Qi Lin, Wang Wei, Wu Tan, Zhu Lina, He Lingli, Wang Xin
Department of Biomedical Sciences, City University of Hong Kong, Shenzhen, China.
Key Laboratory of Biochip Technology, Biotech and Health Centre, Shenzhen Research Institute, City University of Hong Kong, Shenzhen, China.
Front Genet. 2021 Jul 22;12:607817. doi: 10.3389/fgene.2021.607817. eCollection 2021.
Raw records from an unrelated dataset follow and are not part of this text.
/-! ## Register load, arithmetic, logic, shift (42_alu.md) -/

/-- `6xnn` and `7xnn` (R160, R161): encoding, result modulo 256, no flag, no fault, nothing else. -/
def Obligations.ImmediateLoadAndAddWriteVxOnly : Prop :=
  ∀ (x : RegIx) (nn : Byte) (s : State),
    (encode (.ldImm x nn)).toNat = 0x6000 + x.toNat * 256 + nn.toNat ∧
    (encode (.addImm x nn)).toNat = 0x7000 + x.toNat * 256 + nn.toNat ∧
    (∃ t, exec (.ldImm x nn) s = .next t ∧ t.getV x = nn ∧ (∀ r, r ≠ x → t.getV r = s.getV r) ∧
      t = { s with v := t.v }) ∧
    (∃ t, exec (.addImm x nn) s = .next t ∧ (t.getV x).toNat = ((s.getV x).toNat + nn.toNat) % 256 ∧
      (∀ r, r ≠ x → t.getV r = s.getV r) ∧ t = { s with v := t.v })

/-- `8xy0` to `8xy3` (R162 to R165): encoding, copy, or, and, exclusive or bit by bit, `VF` not written, nothing else. -/
def Obligations.CopyAndLogicWriteVxOnly : Prop :=
  ∀ (x y : RegIx) (s : State),
    (encode (.ldReg x y)).toNat = 0x8000 + x.toNat * 256 + y.toNat * 16 ∧
    (encode (.orReg x y)).toNat = 0x8001 + x.toNat * 256 + y.toNat * 16 ∧
    (encode (.andReg x y)).toNat = 0x8002 + x.toNat * 256 + y.toNat * 16 ∧
    (encode (.xorReg x y)).toNat = 0x8003 + x.toNat * 256 + y.toNat * 16 ∧
    (∃ t, exec (.ldReg x y) s = .next t ∧ t.getV x = s.getV y ∧
      (∀ r, r ≠ x → t.getV r = s.getV r) ∧ t = { s with v := t.v }) ∧
    (∃ t, exec (.orReg x y) s = .next t ∧
      (∀ b, (t.getV x).getLsbD b = ((s.getV x).getLsbD b || (s.getV y).getLsbD b)) ∧
      (∀ r, r ≠ x → t.getV r = s.getV r) ∧ t = { s with v := t.v }) ∧
    (∃ t, exec (.andReg x y) s = .next t ∧
      (∀ b, (t.getV x).getLsbD b = ((s.getV x).getLsbD b && (s.getV y).getLsbD b)) ∧
      (∀ r, r ≠ x → t.getV r = s.getV r) ∧ t = { s with v := t.v }) ∧
    (∃ t, exec (.xorReg x y) s = .next t ∧
      (∀ b, (t.getV x).getLsbD b = ((s.getV x).getLsbD b ^^ (s.getV y).getLsbD b)) ∧
      (∀ r, r ≠ x → t.getV r = s.getV r) ∧ t = { s with v := t.v })

/-- `8xy4` (R166): encoding, sum modulo 256, `VF` the carry and written last, so that for `x = F` the flag stays. -/
def Obligations.AddSetsCarryInVF : Prop :=
  ∀ (x y : RegIx) (s : State),
    (encode (.addReg x y)).toNat = 0x8004 + x.toNat * 256 + y.toNat * 16 ∧
    ∃ t, exec (.addReg x y) s = .next t ∧
      (x ≠ vf → (t.getV x).toNat = ((s.getV x).toNat + (s.getV y).toNat) % 256) ∧
      (t.getV vf).toNat = (if (s.getV x).toNat + (s.getV y).toNat > 255 then 1 else 0) ∧
      (∀ r, r ≠ x → r ≠ vf → t.getV r = s.getV r) ∧ t = { s with v := t.v }

/-- `8xy5` and `8xy7` (R167, R169): encoding, difference modulo 256, `VF` 1 exactly when no borrow occurred, by the values
before the subtraction, and written last. -/
def Obligations.SubtractionsSetNotBorrowInVF : Prop :=
  ∀ (x y : RegIx) (s : State),
    (encode (.subReg x y)).toNat = 0x8005 + x.toNat * 256 + y.toNat * 16 ∧
    (encode (.subnReg x y)).toNat = 0x8007 + x.toNat * 256 + y.toNat * 16 ∧
    (∃ t, exec (.subReg x y) s = .next t ∧
      (x ≠ vf → ((t.getV x).toNat : Int) = ((s.getV x).toNat - (s.getV y).toNat : Int) % 256) ∧
      (t.getV vf).toNat = (if (s.getV x).toNat ≥ (s.getV y).toNat then 1 else 0) ∧
      (∀ r, r ≠ x → r ≠ vf → t.getV r = s.getV r) ∧ t = { s with v := t.v }) ∧
    (∃ t, exec (.subnReg x y) s = .next t ∧
      (x ≠ vf → ((t.getV x).toNat : Int) = ((s.getV y).toNat - (s.getV x).toNat : Int) % 256) ∧
      (t.getV vf).toNat = (if (s.getV y).toNat ≥ (s.getV x).toNat then 1 else 0) ∧
      (∀ r, r ≠ x → r ≠ vf → t.getV r = s.getV r) ∧ t = { s with v := t.v })

/-- `8xy6` and `8xyE` (R168, R170): encoding, `Vy` (not `Vx`) shifted by one into `Vx`, `VF` the bit shifted out and
written last. -/
def Obligations.ShiftsReadVyAndReportTheLostBit : Prop :=
  ∀ (x y : RegIx) (s : State),
    (encode (.shrReg x y)).toNat = 0x8006 + x.toNat * 256 + y.toNat * 16 ∧
    (encode (.shlReg x y)).toNat = 0x800E + x.toNat * 256 + y.toNat * 16 ∧
    (∃ t, exec (.shrReg x y) s = .next t ∧
      (x ≠ vf → (t.getV x).toNat = (s.getV y).toNat / 2) ∧ (t.getV vf).toNat = (s.getV y).toNat % 2 ∧
      (∀ r, r ≠ x → r ≠ vf → t.getV r = s.getV r) ∧ t = { s with v := t.v }) ∧
    (∃ t, exec (.shlReg x y) s = .next t ∧
      (x ≠ vf → (t.getV x).toNat = (s.getV y).toNat * 2 % 256) ∧ (t.getV vf).toNat = (s.getV y).toNat / 128 ∧
      (∀ r, r ≠ x → r ≠ vf → t.getV r = s.getV r) ∧ t = { s with v := t.v })

/-! ## Control transfer (41_control_flow.md) -/

/-- `1nnn` and `Bnnn` (R141, R147): encoding, the target unchecked and unmasked, nothing else. -/
def Obligations.JumpsSetPcUnchecked : Prop :=
  ∀ (nnn : Addr12) (s : State),
    (encode (.jp nnn)).toNat = 0x1000 + nnn.toNat ∧ (encode (.jpV0 nnn)).toNat = 0xB000 + nnn.toNat ∧
    (∃ t, exec (.jp nnn) s = .next t ∧ t.pc.toNat = nnn.toNat ∧ t = { s with pc := t.pc }) ∧
    (∃ t, exec (.jpV0 nnn) s = .next t ∧ t.pc.toNat = nnn.toNat + (s.getV 0).toNat ∧ t = { s with pc := t.pc })

/-- `2nnn` (R142, R265): encoding; with room, the address after the instruction becomes the top entry and no other entry
changes; with 16 entries in use, `StackOverflow` and nothing pushed. -/
def Obligations.CallPushesOrOverflows : Prop :=
  ∀ (nnn : Addr12) (s : State),
    (encode (.call nnn)).toNat = 0x2000 + nnn.toNat ∧
    (∀ k : Fin 16, s.sp.val = k.val →
      ∃ t, exec (.call nnn) s = .next t ∧ t.stack[k] = s.pc ∧ t.sp.val = k.val + 1 ∧ t.pc.toNat = nnn.toNat ∧
        (∀ j : Fin 16, j ≠ k → t.stack[j] = s.stack[j]) ∧
        t = { s with pc := t.pc, sp := t.sp, stack := t.stack }) ∧
    (s.sp.val = 16 →
      ∃ t, exec (.call nnn) s = .next t ∧
        t.fault = some { cause := .stackOverflow, pc := s.pc - 2, opcode := encode (.call nnn), ea := 0 } ∧
        t = { s with fault := t.fault })

/-- `00EE` (R140, R266): encoding; with an entry, the top one becomes `PC` and stays in place; with none,
`StackUnderflow` and nothing popped. -/
def Obligations.ReturnPopsOrUnderflows : Prop :=
  ∀ s : State,
    encode .ret = 0x00EE ∧
    (∀ k : Fin 16, s.sp.val = k.val + 1 →
      ∃ t, exec .ret s = .next t ∧ t.pc = s.stack[k] ∧ t.sp.val = k.val ∧ t = { s with pc := t.pc, sp := t.sp }) ∧
    (s.sp.val = 0 →
      ∃ t, exec .ret s = .next t ∧
        t.fault = some { cause := .stackUnderflow, pc := s.pc - 2, opcode := 0x00EE, ea := 0 } ∧
        t = { s with fault := t.fault })

/-- A return from the state a call left, or any with the same stack, goes to the address after the call and restores the
depth (R26, R128, R140, R142). -/
def Obligations.ReturnUndoesCall : Prop :=
  ∀ (nnn : Addr12) (s t u : State), s.sp.val < 16 → exec (.call nnn) s = .next t →
    u.stack = t.stack → u.sp = t.sp →
    ∃ v, exec .ret u = .next v ∧ v.pc = s.pc ∧ v.sp = s.sp

/-- `3xnn`, `4xnn`, `5xy0`, `9xy0` (R143 to R146): encoding; `PC` moves by exactly 2 more when the condition holds and
not at all otherwise; nothing else. -/
def Obligations.ComparisonSkipsMovePcByTwo : Prop :=
  ∀ (x y : RegIx) (nn : Byte) (s : State),
    (encode (.seImm x nn)).toNat = 0x3000 + x.toNat * 256 + nn.toNat ∧
    (encode (.sneImm x nn)).toNat = 0x4000 + x.toNat * 256 + nn.toNat ∧
    (encode (.seReg x y)).toNat = 0x5000 + x.toNat * 256 + y.toNat * 16 ∧
    (encode (.sneReg x y)).toNat = 0x9000 + x.toNat * 256 + y.toNat * 16 ∧
    (∃ t, exec (.seImm x nn) s = .next t ∧ t.pc = (if s.getV x = nn then s.pc + 2 else s.pc) ∧
      t = { s with pc := t.pc }) ∧
    (∃ t, exec (.sneImm x nn) s = .next t ∧ t.pc = (if s.getV x = nn then s.pc else s.pc + 2) ∧
      t = { s with pc := t.pc }) ∧
    (∃ t, exec (.seReg x y) s = .next t ∧ t.pc = (if s.getV x = s.getV y then s.pc + 2 else s.pc) ∧
      t = { s with pc := t.pc }) ∧
    (∃ t, exec (.sneReg x y) s = .next t ∧ t.pc = (if s.getV x = s.getV y then s.pc else s.pc + 2) ∧
      t = { s with pc := t.pc })

/-! ## Index register and memory (43_index_memory.md) -/

/-- `Annn`, `Fx1E`, `Fx29` (R190 to R192): encoding, the new `I`, no flag, no fault, nothing else. -/
def Obligations.IndexWritesChangeIndexOnly : Prop :=
  ∀ (nnn : Addr12) (x : RegIx) (s : State),
    (encode (.ldI nnn)).toNat = 0xA000 + nnn.toNat ∧ (encode (.addI x)).toNat = 0xF01E + x.toNat * 256 ∧
    (encode (.ldF x)).toNat = 0xF029 + x.toNat * 256 ∧
    (∃ t, exec (.ldI nnn) s = .next t ∧ t.index.toNat = nnn.toNat ∧ t = { s with index := t.index }) ∧
    (∃ t, exec (.addI x) s = .next t ∧ t.index.toNat = (s.index.toNat + (s.getV x).toNat) % 65536 ∧
      t = { s with index := t.index }) ∧
    (∃ t, exec (.ldF x) s = .next t ∧ t.index.toNat = (s.getV x &&& 0xF).toNat * 5 ∧
      t = { s with index := t.index })

/-- `Fx33` with all three addresses in range (R193): encoding, hundreds, tens and units at `I`, `I + 1`, `I + 2`, every
other byte and all other state unchanged. -/
def Obligations.BcdStoresThreeDigits : Prop :=
  ∀ (x : RegIx) (s : State), s.mem.wf →
    (encode (.ldB x)).toNat = 0xF033 + x.toNat * 256 ∧
    (s.effAddr 2 < 4096 →
      ∃ t, exec (.ldB x) s = .next t ∧
        (t.mem.read (s.effAddr 0)).toNat = (s.getV x).toNat / 100 ∧
        (t.mem.read (s.effAddr 1)).toNat = (s.getV x).toNat / 10 % 10 ∧
        (t.mem.read (s.effAddr 2)).toNat = (s.getV x).toNat % 10 ∧
        (∀ a, a < s.effAddr 0 ∨ s.effAddr 0 + 3 ≤ a → t.mem.read a = s.mem.read a) ∧
        t = { s with mem := t.mem })

/-- `Fx55` with all its addresses in range (R194): encoding, `V0` to `Vx` ascending from `I`, every other byte and all
other state, `I` included, unchanged. -/
def Obligations.RegisterStoreWritesV0ToVx : Prop :=
  ∀ (x : RegIx) (s : State), s.mem.wf →
    (encode (.storeRegs x)).toNat = 0xF055 + x.toNat * 256 ∧
    (s.effAddr x.toNat < 4096 →
      ∃ t, exec (.storeRegs x) s = .next t ∧
        (∀ r : RegIx, r.toNat ≤ x.toNat → t.mem.read (s.effAddr r.toNat) = s.getV r) ∧
        (∀ a, a < s.effAddr 0 ∨ s.effAddr 0 + (x.toNat + 1) ≤ a → t.mem.read a = s.mem.read a) ∧
        t = { s with mem := t.mem })

/-- `Fx65` with all its addresses in range (R195): encoding, `V0` to `Vx` ascending from `I`, the registers above `Vx` and
all other state, `I` included, unchanged. -/
def Obligations.RegisterLoadReadsV0ToVx : Prop :=
  ∀ (x : RegIx) (s : State),
    (encode (.loadRegs x)).toNat = 0xF065 + x.toNat * 256 ∧
    (s.effAddr x.toNat < 4096 →
      ∃ t, exec (.loadRegs x) s = .next t ∧
        (∀ r : RegIx, r.toNat ≤ x.toNat → t.getV r = s.mem.read (s.effAddr r.toNat)) ∧
        (∀ r : RegIx, x.toNat < r.toNat → t.getV r = s.getV r) ∧ t = { s with v := t.v })

/-- The two storing instructions past the last address (R262, R264): the bytes before the first address out of range are
stored and nothing else; the record has the first address out of range. -/
def Obligations.StorePastMemoryKeepsTheBytesBefore : Prop :=
  ∀ (i : Instr) (bytes : List Byte) (x : RegIx) (s : State), s.mem.wf →
    (i = .ldB x ∧ bytes = bcdDigits (s.getV x) ∨ i = .storeRegs x ∧ bytes = s.regList x) →
    4096 < s.effAddr 0 + bytes.length →
    ∃ t, exec i s = .next t ∧ bytes.length = i.storeLength ∧
      (∀ k b, bytes[k]? = some b → s.effAddr k < 4096 → t.mem.read (s.effAddr k) = b) ∧
      (∀ a, a < s.effAddr 0 ∨ 4096 ≤ a → t.mem.read a = s.mem.read a) ∧
      t.fault = some { cause := .memoryOutOfRange, pc := s.pc - 2, opcode := encode i,
                       ea := BitVec.ofNat 17 (max (s.effAddr 0) 4096) } ∧
      t = { s with mem := t.mem, fault := t.fault }

/-- `Fx65` past the last address (R262, R264): the registers whose byte is in range are loaded and nothing else; the
record has the first address out of range. -/
def Obligations.LoadPastMemoryKeepsTheRegistersBefore : Prop :=
  ∀ (x : RegIx) (s : State), 4096 ≤ s.effAddr x.toNat →
    ∃ t, exec (.loadRegs x) s = .next t ∧
      (∀ r : RegIx, r.toNat ≤ x.toNat → s.effAddr r.toNat < 4096 → t.getV r = s.mem.read (s.effAddr r.toNat)) ∧
      (∀ r : RegIx, x.toNat < r.toNat ∨ 4096 ≤ s.effAddr r.toNat → t.getV r = s.getV r) ∧
      t.fault = some { cause := .memoryOutOfRange, pc := s.pc - 2, opcode := encode (.loadRegs x),
                       ea := BitVec.ofNat 17 (max (s.effAddr 0) 4096) } ∧
      t = { s with v := t.v, fault := t.fault }

/-- The document's round trip (R195): `Fx55` with `x = F`, then, from any state with that memory and that `I`, `Fx65` with
`x = F`, gives back all sixteen registers. -/
def Obligations.StoreThenLoadRoundTripsAllRegisters : Prop :=
  ∀ s t u : State, s.mem.wf → s.effAddr 15 < 4096 → exec (.storeRegs 15) s = .next t →
    u.mem = t.mem → u.index = s.index →
    ∃ v, exec (.loadRegs 15) u = .next v ∧ v.fault = u.fault ∧ ∀ r, v.getV r = s.getV r

/-! ## Display (44_display.md) -/

/-- `00E0` (R210): encoding, all 2048 pixels off whatever they were, nothing else. -/
def Obligations.ClearTurnsEveryPixelOff : Prop :=
  ∀ s : State, encode .cls = 0x00E0 ∧
    ∃ t, exec .cls s = .next t ∧ (∀ px py, t.pixel px py = false) ∧ (∀ k, t.fbElement k = false) ∧
      t = { s with fb := t.fb }

/-- `Dxyn` with every sprite byte in range (R211, R213): each target pixel, wrapped, is XORed with its sprite bit, every
other pixel stays, `VF` is 1 exactly when a lit pixel met a 1 bit, the coordinates are the values before `VF` is reset. -/
def Obligations.DrawXorsTheSpriteAndReportsCollision : Prop :=
  ∀ (x y : RegIx) (n : Nibble) (s : State),
    (encode (.drw x y n)).toNat = 0xD000 + x.toNat * 256 + y.toNat * 16 + n.toNat ∧
    (n = 0 ∨ s.index.toNat + n.toNat ≤ 4096 →
      ∃ t, exec (.drw x y n) s = .next t ∧
        (∀ row col, row < n.toNat → col < 8 →
          t.pixel (wrapX ((s.getV x).toNat + col)) (wrapY ((s.getV y).toNat + row)) =
            (s.pixel (wrapX ((s.getV x).toNat + col)) (wrapY ((s.getV y).toNat + row)) ^^ s.spriteBit row col)) ∧
        (∀ px py, ¬ drawTarget (s.getV x).toNat (s.getV y).toNat n.toNat px py → t.pixel px py = s.pixel px py) ∧
        (s.collision (s.getV x).toNat (s.getV y).toNat n.toNat → t.getV vf = 1) ∧
        (¬ s.collision (s.getV x).toNat (s.getV y).toNat n.toNat → t.getV vf = 0) ∧
        (∀ r, r ≠ vf → t.getV r = s.getV r) ∧ t = { s with v := t.v, fb := t.fb })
It is now clear that major malignancies are heterogeneous diseases associated with diverse molecular properties and clinical outcomes, posing a great challenge for more individualized therapy. In the last decade, cancer molecular subtyping studies were mostly based on transcriptomic profiles, ignoring heterogeneity at other (epi-)genetic levels of gene regulation. Integrating multiple types of (epi)genomic data generates a more comprehensive landscape of biological processes, providing an opportunity to better dissect cancer heterogeneity. Here, we propose sparse canonical correlation analysis for cancer classification (SCCA-CC), which projects each type of single-omics data onto a unified space for data fusion, followed by clustering and classification analysis. Without loss of generality, as case studies, we integrated two types of omics data, mRNA and miRNA profiles, for molecular classification of ovarian cancer ( = 462), and breast cancer ( = 451). The two types of omics data were projected onto a unified space using SCCA, followed by data fusion to identify cancer subtypes. The subtypes we identified recapitulated subtypes previously recognized by other groups (all - values < 0.001), but display more significant clinical associations. Especially in ovarian cancer, the four subtypes we identified were significantly associated with overall survival, while the taxonomy previously established by TCGA did not ( values: 0.039 vs. 0.12). The multi-omics classifiers we established can not only classify individual types of data but also demonstrated higher accuracies on the fused data. Compared with iCluster, SCCA-CC demonstrated its superiority by identifying subtypes of higher coherence, clinical relevance, and time efficiency. In conclusion, we developed an integrated bioinformatic framework SCCA-CC for cancer molecular subtyping. Using two case studies in breast and ovarian cancer, we demonstrated its effectiveness in identifying biologically meaningful and clinically relevant subtypes. SCCA-CC presented a unique advantage in its ability to classify both single-omics data and multi-omics data, which significantly extends the applicability to various data types, and making more efficient use of published omics resources.
现在很清楚,主要恶性肿瘤是具有多种分子特性和临床结局的异质性疾病,这对更个性化的治疗提出了巨大挑战。在过去十年中,癌症分子亚型研究主要基于转录组图谱,忽略了基因调控的其他(表观)遗传水平的异质性。整合多种类型的(表观)基因组数据可生成更全面的生物过程图景,为更好地剖析癌症异质性提供了机会。在此,我们提出用于癌症分类的稀疏典型相关分析(SCCA-CC),它将每种类型的单组学数据投影到统一空间进行数据融合,然后进行聚类和分类分析。不失一般性,作为案例研究,我们整合了两种组学数据,即mRNA和miRNA图谱,用于卵巢癌(n = 462)和乳腺癌(n = 451)的分子分类。使用SCCA将两种组学数据投影到统一空间,然后进行数据融合以识别癌症亚型。我们识别出的亚型概括了先前其他研究小组识别出的亚型(所有p值<0.001),但显示出更显著的临床关联。特别是在卵巢癌中,我们识别出的四种亚型与总生存期显著相关,而TCGA先前建立的分类法却没有(p值:0.039对0.12)。我们建立的多组学分类器不仅可以对单个类型的数据进行分类,而且在融合数据上表现出更高的准确性。与iCluster相比,SCCA-CC通过识别具有更高一致性、临床相关性和时间效率的亚型证明了其优越性。总之,我们开发了一种用于癌症分子亚型分析的综合生物信息学框架SCCA-CC。通过在乳腺癌和卵巢癌中的两个案例研究,我们证明了它在识别具有生物学意义和临床相关性的亚型方面的有效性。SCCA-CC在对单组学数据和多组学数据进行分类的能力方面具有独特优势,这显著扩展了其对各种数据类型的适用性,并更有效地利用已发表的组学资源。